Someone also commented on the fact that these kinds of large parties not only affect the PC community, but also the surrounding residents, many of whom are BIPOC. “It’s evident that Providence College is a PWI occupied by primarily selfish, privileged students with healthcare. The lack of consideration for others is quite terrifying,” said one student from the Class of ’23.
On Monday, April 12, President Father Kenneth Sicard, O.P., released a statement in response to Saturday’s events. Fr. Sicard stated, “I am concerned that [these behaviors and parties] have done damage to the reputation of the College and to your reputation as Friars. I know that you are better than this.”
Fr. Sicard continued, saying there were also reports of vandalism and other reckless behavior that endangered PC students and the larger community. He asked the PC community to continue following guidelines, saying, “Despite the progress being made through vaccinations, we are not yet out of the woods…As we approach the end of the semester and prepare to celebrate graduation, I am imploring you to keep each other safe and to avoid a recurrence of this past weekend.”
While Fr. Sicard’s message showed some concern, many members of the PC community were unsatisfied by the lack of measures taken by the College to hold students accountable for their actions. On Wednesday, April 14, Steven Sears, vice president of student affairs and dean of students, sent an email inviting off-campus students to a conversation to address concerns. “My intention for this virtual gathering is twofold,” said Sears. “For us to address and review what took place [and] to work together to identify, imagine, and construct a plan to which we can commit together that meets your needs for living off campus while centering safety and community.”
The meeting had 113 attendees: 109 off-campus students, along with Sears; Martin Connell, director of community standards; Lieutenant John Dunbar, crime prevention/community relations officer; and Eric Croce, interim chief of Public Safety.
There were several issues and questions addressed at the Zoom meeting, including discussions about the Providence Police Department’s role in monitoring off-campus residences, the consequences for students in violation of the code of conduct, and the role of on-campus students trespassing on off-campus students’ properties.
Connell addressed the fact that 1,700 COVID-19 violations have been reported since the fall.
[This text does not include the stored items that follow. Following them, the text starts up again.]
theorem exec_tileWriteOutAccepted_unwritten (n : Nat) (hnew : t.written = false) : exec (.tileWriteOutAccepted c sl n) s = .next s := by
  change execTileWriteOutAccepted c sl n s = _
  rw [execTileWriteOutAccepted, unitStep_next h, ht]
  exact congrArg _ (if_pos (Bool.eq_false_iff.1 hnew))

/-- A written tile is counted and leaves its slot (R252); u is the state with the count. -/
theorem exec_tileWriteOutAccepted_written {u : State} (n : Nat) (hwritten : t.written = true)
    (hu : u = fset s F.RAS_UNIT_TILES.COUNT (fget s F.RAS_UNIT_TILES.COUNT 0 c + 1) 0 c) (hx : passAt u t.pass = some x) :
    let v := busySteps u x.ctx .raster n
    exec (.tileWriteOutAccepted c sl n) s =
      .next (freeTile (if t.final ∧ ¬ x.failed ∧ x.sign.contains t.tile then truSet v x t.tile else v) c sl t) := by
  subst hu
  change execTileWriteOutAccepted c sl n s = _
  rw [execTileWriteOutAccepted, unitStep_next h, ht]
  simp only [if_neg (not_not.2 hwritten), hx]

end

/-! ### PASS_END_FINISH -/

/-- The tiles never handed out, which a pass that has not failed and is without reuse writes at its end (R257). -/
def untouchedTiles (y : Pass) : List Nat :=
  if y.failed ∨ y.reuse.isSome then [] else (List.range (y.surface.tiles y.tile)).filter fun n => ¬ y.everOut.contains n

section
variable {s : State} {p : Nat} {x : Pass} (h : Safety.unitRuns s 0x111) (hx : passAt s p = some x)
include h hx

theorem exec_passEndFinish_discarded (hdisc : x.discard = true) :
    exec (.passEndFinish p) s = .next (if passIdle x then passFree s p else s) := by
  change execPassEndFinish p s = _
  rw [execPassEndFinish, unitStep_next h, hx]
  exact congrArg _ (if_pos hdisc)

theorem exec_passEndFinish_notGeometry (hdisc : x.discard = false) (hmode : x.mode ≠ 0) : exec (.passEndFinish p) s = .next s := by
  change execPassEndFinish p s = _
  rw [execPassEndFinish, unitStep_next h, hx]
  exact congrArg _ ((if_neg (Bool.eq_false_iff.1 hdisc)).trans (if_pos hmode))

/-- A pass that has closed and has no tile left writes its untouched tiles and finishes its commands (R201). -/
theorem exec_passEndFinish_closed {y z : Pass} (hdisc : x.discard = false) (hmode : x.mode = 0) (hok : x.failed = false)
    (hy : passAt (tryClose s p) p = some y)
    (hclosed : y.closed = true ∧ y.toHand = [] ∧ y.out = [] ∧ y.toCompare = [] ∧ y.toCopy = [])
    (hz : passAt ((untouchedTiles y).foldl (fun s n => writeUntouched p n s) (tryClose s p)) p = some z) :
    exec (.passEndFinish p) s = .next (passFinish ((untouchedTiles y).foldl (fun s n => writeUntouched p n s) (tryClose s p)) p z) := by
  have hsound : ¬ (x.failed = true ∧ passIdle x = true) := by simp [hok]
  rw [untouchedTiles] at hz ⊢
  change execPassEndFinish p s = _
  rw [execPassEndFinish, unitStep_next h, hx]
  simp only [if_neg (Bool.eq_false_iff.1 hdisc), if_neg (not_not.2 hmode), if_neg hsound, hy, if_neg (not_not.2 hclosed), hz]

end

/-! ### TEX -/

/-- The image descriptor in the scalar registers from r (R259). -/
def texImage (g : Group) (r : Nat) : Image2 := imageOf ((List.range 8).foldl (fun a j => a + sreg g (r + j) * 2 ^ (32 * j)) 0)

/-- The sampler descriptor in the scalar registers from r (R261). -/
def texSampler (g : Group) (r : Nat) : Sampler := samplerOf ((List.range 4).foldl (fun a j => a + sreg g (r + j) * 2 ^ (32 * j)) 0)

/-- Registers that the group does not hold, or an unsound descriptor. -/
def texBad (i : Issue) (d c im sm : Nat) : Prop :=
  8 * vUnits i.blk.prog < d + 4 ∨ 8 * vUnits i.blk.prog < c + texDims (texImage i.g im).ty ∨ 16 * sUnits i.blk.prog < im + 8
    ∨ 16 * sUnits i.blk.prog < sm + 4 ∨ (texImage i.g im).bad = true ∨ (texSampler i.g sm).bad = true

/-- Each thread in turn samples and receives four components (R262). -/
def texSamples (u : State) (i : Issue) (d c im sm : Nat) (lod : TexLod) : Group × TexAcc :=
  i.ts.foldl (fun a t =>
    let k := texThread i.blk i.g (texImage i.g im) (texSampler i.g sm) c lod t a.2
    ((List.range 4).foldl (fun g j => setV g (d + j) t (k.1.getD j 0)) a.1, k.2)) (i.g, none, u)

/-- A faulting sample parks the group; otherwise its threads go on with their components. -/
def texEnds (i : Issue) (r : Group × TexAcc) : State :=
  match r.2.1 with
  | some f => parkAt r.2.2 i f.1 f.2
  | none => put r.2.2 i (advance r.1 i.ts)

theorem texEnds_sound {i : Issue} {r : Group × TexAcc} (hsound : r.2.1 = none) : texEnds i r = put r.2.2 i (advance r.1 i.ts) := by
  rw [texEnds, hsound]

theorem texEnds_faults {i : Issue} {r : Group × TexAcc} {f : Status × Nat} (hfault : r.2.1 = some f) : texEnds i r = parkAt r.2.2 i f.1 f.2 := by
  rw [texEnds, hfault]

section
variable {s u : State} {core pipe d c im sm : Nat} {i : Issue} (h : Safety.engines s) (hi : Safety.issues s core pipe [] true i u)
  (lod : TexLod)
include h hi

theorem exec_tex_bad (hbad : texBad i d c im sm) : exec (.tex core pipe d c im sm lod) s = .next (parkAt u i .badOpcode) := by
  change execTex core pipe d c im sm lod s = _
  rw [execTex, issue_performs h hi]
  exact congrArg _ (if_pos hbad)

/-- On sound descriptors TEX ends by what the samples ran into. -/
theorem exec_tex_samples (hgood : ¬ texBad i d c im sm) :
    exec (.tex core pipe d c im sm lod) s = .next (texEnds i (texSamples u i d c im sm lod)) := by
  change execTex core pipe d c im sm lod s = _
  rw [execTex, issue_performs h hi]
  exact congrArg _ (if_neg hgood)

end

/-! ### DISCARD and ST_ORDERED -/

section
variable {s u : State} {core pipe : Nat} {i : Issue} (h : Safety.engines s) (hi : Safety.issues s core pipe [] true i u)
include h hi

/-- DISCARD in a fragment group ends the threads where the program may discard (R248). -/
theorem exec_discard_fragment (n : Nat) {cl sl : Nat} (hkind : i.blk.kind = .fragment cl sl) : exec (.discard core pipe n) s =
    .next (if bit i.blk.fragFlags 0 then exitThreads u i n true else parkAt u i .badOpcode) := by
  change execDiscard core pipe n s = _
  rw [execDiscard, issue_performs h hi]
  simp only [hkind]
These cases have been from reports both on and off campus, resulting in suspensions and other disciplinary actions.
Off-campus students complained that part of the reason for the large size of the “darty” on Saturday was because of on-campus students coming uninvited, refusing to leave, and becoming violent when told to. In response to this, Dunbar and Croce recommended that off-campus students who feel threatened and disrespected by on-campus students refusing to leave should call Providence Police or PC Security.
Sears also stated that a message will be sent to on-campus students in the next few days, making it explicitly clear that they are not welcomed off campus if not invited and could face disciplinary action if found violating this.
As the weather continues to get nicer, and more students get vaccinated, it is evident that all students, both on and off-campus, must recommit themselves to following COVID protocols in order to see a successful completion of this semester and an in-person graduation.